◆ Directions
Scan the entries for lines with the word "snpInv", then copy those lines.

◆ Dataset extract
/-- ZARIC_READ, ZARIC_WRITE, WRITEBACK, ZARIC_ATOMIC, ZARIC_SIGNAL, OWN, SNP_INV and SNP_SHR at their destination (11 R281, R282; 14 R341, R352).
Clauses the spec leaves open follow the model's own readings: logs 46, 84, 102. -/
def Obligations.PeerRequestsAreServed : Prop :=
  ∀ (s : State) (p : Fin 4) (k : Packet), s.warmStart = false → s.warmReset = false →
    let s1 : State := s.unbox p k
    let oldest (op : Nat) (sub : Option Nat) : Prop := s.homeFull k = false ∧
      (s.peer p).inbox.find? (fun x => x.opcode.toNat == op && (sub.elim true (fun n => x.subop.toNat == n))) = some k
    let starts (c : Instr) (kind : AccKind) (len : Nat) (more : Access → Prop) : Prop := ∃ (u : State) (a : Access),
      exec c s = .next u.settle ∧ u = { s1 with accesses := s1.accesses ++ [a], nextId := s1.nextId + 1 } ∧
      a.agent = .peer k.src.toNat ∧ a.purpose = .peerServe p k.tag k.src ∧ a.kind = kind ∧ a.len = len ∧
      a.part = (if k.mc then none else some k.part.toNat) ∧ a.mc = k.mc ∧ a.pa = s.localPa k.addr.toNat ∧ a.va = none ∧
      a.tide = (if k.tide = 0xFFFF then none else some k.tide.toNat) ∧ a.sem = k.sem ∧ a.scope = k.scope ∧ more a
    ((s1.peer p).inbox = (s.peer p).inbox.erase k ∧
      (s1.peer p).room = (s.peer p).room.set (clsCode k.cls) ((s.peer p).room.getD (clsCode k.cls) 0 + (packetSlots k).length) ∧
      (∀ j, j ≠ p.val → s1.peer j = s.peer j) ∧ ((s.peer p).readyOut = false → s1.out = s.out) ∧
      ((s.peer p).readyOut = true → s1.out = ((List.range (((packetSlots k).length + 7) / 8)).map (fun i => Out.peerCredit p
        (BitVec.ofNat 16 (min 8 ((packetSlots k).length - 8 * i) * 2 ^ (4 * clsCode k.cls))))).reverse ++ s.out)) ∧
    (∀ st : Status, s.linkFault .slA = some st → k.cls = .req →
      let refused (c : Instr) : Prop := exec c s = .next (s1.refusePacket k st).settle
      (oldest 0x01 none → refused (.zaricRead p)) ∧ (oldest 0x02 (some 0) → refused (.zaricWrite p)) ∧
      (oldest 0x02 (some 1) → refused (.writeback p)) ∧ (oldest 0x03 none → refused (.zaricAtomic p)) ∧
      (oldest 0x04 none → refused (.zaricSignal p)) ∧ (oldest 0x05 none → refused (.contrib p)) ∧
      (oldest 0x06 none → refused (.own p))) ∧
    (∀ st : Status, s.linkFault .slA = some st → k.cls ≠ .req → (oldest 0x10 none → exec (.snpInv p) s = .next s1.settle) ∧
      (oldest 0x11 none → exec (.snpShr p) s = .next s1.settle)) ∧
    ((∀ x, x ∈ (s.peer p).inbox → x.opcode = 0x06 → s.homeFull x = true) → exec (.own p) s = .next s.settle) ∧
    ((∀ x, x ∈ (s.peer p).inbox → x.opcode = 0x02 → x.subop = 1 → s.homeFull x = true) → exec (.writeback p) s = .next s.settle) ∧
    (s.linkFault .slA = none →
    (oldest 0x01 none → starts (.zaricRead p) .read k.aux.toNat (fun a => a.data = [])) ∧
    (oldest 0x02 (some 0) → (∀ b, b ∈ packetMarks k → b = false) → starts (.zaricWrite p) .write k.payload.length
      (fun a => a.data = k.payload ∧ a.be = if k.hasBe then k.be else List.replicate k.payload.length true)) ∧
    (oldest 0x02 (some 1) → k.poison ≠ 0 → ∃ u : State, exec (.writeback p) s = .next u.settle ∧ u.hold.poisonIn = sat32 s.hold.poisonIn ∧
      u.home = (s1.openTxn (k.addr.toNat / 64 * 64) (.peerWb k.tag k.src k.payload true)).home ∧ u.accesses = s.accesses ∧
      u.conf = s.conf ∧ u.tide = s.tide) ∧
    (oldest 0x02 (some 1) → k.poison = 0 → exec (.writeback p) s = .next (State.settle
      (s1.openTxn (k.addr.toNat / 64 * 64) (.peerWb k.tag k.src k.payload false)))) ∧
    (oldest 0x06 none → exec (.own p) s = .next (State.settle (s1.openTxn (k.addr.toNat / 64 * 64) (.peerOwn p k.tag k.src)))) ∧
    (oldest 0x03 none → ∀ size : Nat, size = 4 ∨ size = 8 → k.aux.toNat = size → 1 ≤ k.subop.toNat → k.subop.toNat ≤ 0x0B →
      k.addr.toNat % size = 0 → (k.length = 16 ↔ k.subop = 0x0A) → starts (.zaricAtomic p) .atomic size (fun a => a.op = some {
        subop := k.subop, size := size, operand := BitVec.ofNat 64 (fld k.payload 0 8), swap := BitVec.ofNat 64 (fld k.payload 8 8) })) ∧
    (oldest 0x04 none → s.tideInRange k.tide.toNat (if k.mc then none else some k.part.toNat) = true →
      exec (.zaricSignal p) s = .next (State.settle
        ((s1.modTideVal k.tide.toNat (fun v => v + BitVec.ofNat 64 (fld k.payload 0 8))).sendPacket (s.answer .rsp 0x18 k.src k.tag .ok 0 [] 0)))) ∧
    (oldest 0x04 none → s.tideInRange k.tide.toNat (if k.mc then none else some k.part.toNat) = false → ∃ u : State,
      exec (.zaricSignal p) s = .next u.settle ∧ u.tide.values = s.tide.values ∧ u.conf = s.conf) ∧
    (let line : BitVec 60 := BitVec.ofNat 60 (k.src.toNat * 2 ^ 48 + k.addr.toNat / 64 * 64)
     (oldest 0x10 none → s.nearAt line = none → exec (.snpInv p) s = .next (State.settle
        (s1.sendPacket (s.answer .rsp 0x19 k.src k.tag .ok 0 [] 0)))) ∧
     (oldest 0x11 none → s.nearAt line = none → exec (.snpShr p) s = .next (State.settle
        (s1.sendPacket (s.answer .rsp 0x19 k.src k.tag .ok 0 [] 0)))) ∧
     (oldest 0x10 none → ∀ l : NearLine, s.nearAt line = some l → ∃ u : State, exec (.snpInv p) s = .next u.settle ∧
        u.home.near = s.home.near.filter (fun x => x.line != line) ∧ u.conf = s.conf ∧ u.tide = s.tide ∧ u.accesses = s.accesses) ∧
     (oldest 0x11 none → ∀ l : NearLine, s.nearAt line = some l → ∃ u : State, exec (.snpShr p) s = .next u.settle ∧
        u.home.near = s.home.near.filter (fun x => x.line != line) ∧ u.conf = s.conf ∧ u.tide = s.tide ∧ u.accesses = s.accesses)))

/-- COMP, RDDATA, ATOMIC_OLD, OWN_DATA, SNP_RSP and SNP_DATA (11 R277, R281; 14 R341, R350).
Clauses the spec leaves open follow the model's own readings: logs 44, 47, 105. -/
def Obligations.PeerAnswersReachTheirRequests : Prop :=
  ∀ (s : State) (p : Fin 4) (k : Packet), s.holdsPackets p = false →
    let s1 : State := s.unbox p k
    let freed : State := { s1 with tracker := s1.tracker.filter (fun e => e.tag != k.tag) }
    let oldest (op : Nat) : Prop := (s.peer p).inbox.find? (fun x => x.opcode.toNat == op) = some k
    (∀ (e : Tracker) (a : Access), s.tracked k.tag = some e → s.acc e.access = some a →
      (oldest 0x18 → e.opcode.toNat ≠ 0x01 → e.opcode.toNat ≠ 0x03 → exec (.comp p) s =
        .next (State.settle ((freed.modAcc e.access (fun x => { x with got := [(0, statusOf k.status.toNat, [], false)] })).fail
          e.access (statusOf k.status.toNat)))) ∧
      (oldest 0x20 → k.poison = 0 → exec (.rddata p) s = .next (State.settle (freed.finish e.access
        { status := .ok, data := padTo k.payload a.len,
          poison := ((bitList 4 0).drop (a.pa.toNat % 256 / 64)).take (lineCount a.pa.toNat a.len) }))) ∧
      (oldest 0x21 → (∀ x, x ∈ s.tracker → x.tag = k.tag → x = e) → (∃ n, e.comp = some (.ok, n)) → exec (.atomicOld p) s =
        .next (State.settle (freed.finish e.access
          { status := .ok, data := padTo k.payload 8 ++ [BitVec.ofNat 8 (byteAt k.payload 8)] ++ [0], poison := [] }))) ∧
      (oldest 0x23 → statusOf k.status.toNat = .ok → k.poison = 0 → a.held = none → ∀ op : AtomicOp, a.op = some op →
        s.nearAt (paLine a.pa) = none → ∃ u : State, exec (.ownData p) s = .next u.settle ∧
        let line : Bytes := padTo k.payload 64
        let off : Nat := a.pa.toNat % 64
        let old : Nat := fld line off op.size
        u.home.near = s.home.near ++ [{ line := paLine a.pa, data := overlay line off (leBytes op.size (atomicNew op old).1),
                                        bad := false, evicting := false, count := 1 }] ∧
        u.home.apNear = sat32 s.home.apNear ∧ u.tracker = freed.tracker ∧ u.accesses = s.accesses.filter (fun x => x.id != e.access) ∧
        u.ended = s.ended ++ [({ a with near := some false },
          { status := .ok, data := leBytes 8 old ++ [BitVec.ofNat 8 (b2n (atomicNew op old).2), 0], poison := [] })] ∧
        u.conf = s.conf ∧ u.tide = s.tide) ∧
      (oldest 0x23 → statusOf k.status.toNat ≠ .ok → statusOf k.status.toNat ≠ .permission → exec (.ownData p) s =
        .next (State.settle (freed.fail e.access (statusOf k.status.toNat))))) ∧
    (∀ (e : Tracker) (t : HomeTxn) (i : Nat), s.tracked k.tag = some e → s.txn e.access = some t → s.cacheOfInst e.dst.toNat = some i →
      t.snoops.any (fun x => x.1 == i) = true →
      (s.linkFault .slA ≠ none → (oldest 0x19 → exec (.snpRsp p) s = .next freed.settle) ∧
        (oldest 0x22 → exec (.snpData p) s = .next freed.settle)) ∧
      (s.linkFault .slA = none →
      (oldest 0x19 → exec (.snpRsp p) s = .next (State.settle
        (State.countStale (freed.snoopAnswered t (t.victim.getD t.line).toNat i false)))) ∧
      (oldest 0x22 → k.poison = 0 → s.sealHit (t.victim.getD t.line).toNat 64 = true → exec (.snpData p) s = .next (State.settle
        (freed.snoopAnswered t (t.victim.getD t.line).toNat i false))) ∧
      (oldest 0x22 → s.sealHit (t.victim.getD t.line).toNat 64 = false → ∃ (u : State) (a : Access), exec (.snpData p) s = .next u.settle ∧
        u.accesses = s.accesses ++ [a] ∧ a.kind = .write ∧ a.purpose = .home t.id ∧ a.data = padTo k.payload 64 ∧
        a.pa = s.localPa (t.victim.getD t.line).toNat ∧ a.poison = [k.poison != 0] ∧ u.tracker = freed.tracker ∧ u.conf = s.conf ∧
        (k.poison ≠ 0 → u.hold.poisonIn = sat32 s.hold.poisonIn)))) ∧
    (s.tracked k.tag = none →
      let late (c : Instr) : Prop := ∃ u : State, exec c s = .next u.settle ∧ (u.peer p).late = sat32 (s.peer p).late ∧
        (u.peer p).inbox = (s.peer p).inbox.erase k ∧ (∀ j, j ≠ p.val → u.peer j = s.peer j) ∧ u.tracker = s.tracker ∧
        u.accesses = s.accesses ∧ u.ended = s.ended ∧ u.conf = s.conf
      (oldest 0x18 → late (.comp p)) ∧ (oldest 0x20 → late (.rddata p)) ∧ (oldest 0x21 → late (.atomicOld p)) ∧
      (oldest 0x23 → late (.ownData p)))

◆ Answer
    (∀ st : Status, s.linkFault .slA = some st → k.cls ≠ .req → (oldest 0x10 none → exec (.snpInv p) s = .next s1.settle) ∧
     (oldest 0x10 none → s.nearAt line = none → exec (.snpInv p) s = .next (State.settle
     (oldest 0x10 none → ∀ l : NearLine, s.nearAt line = some l → ∃ u : State, exec (.snpInv p) s = .next u.settle ∧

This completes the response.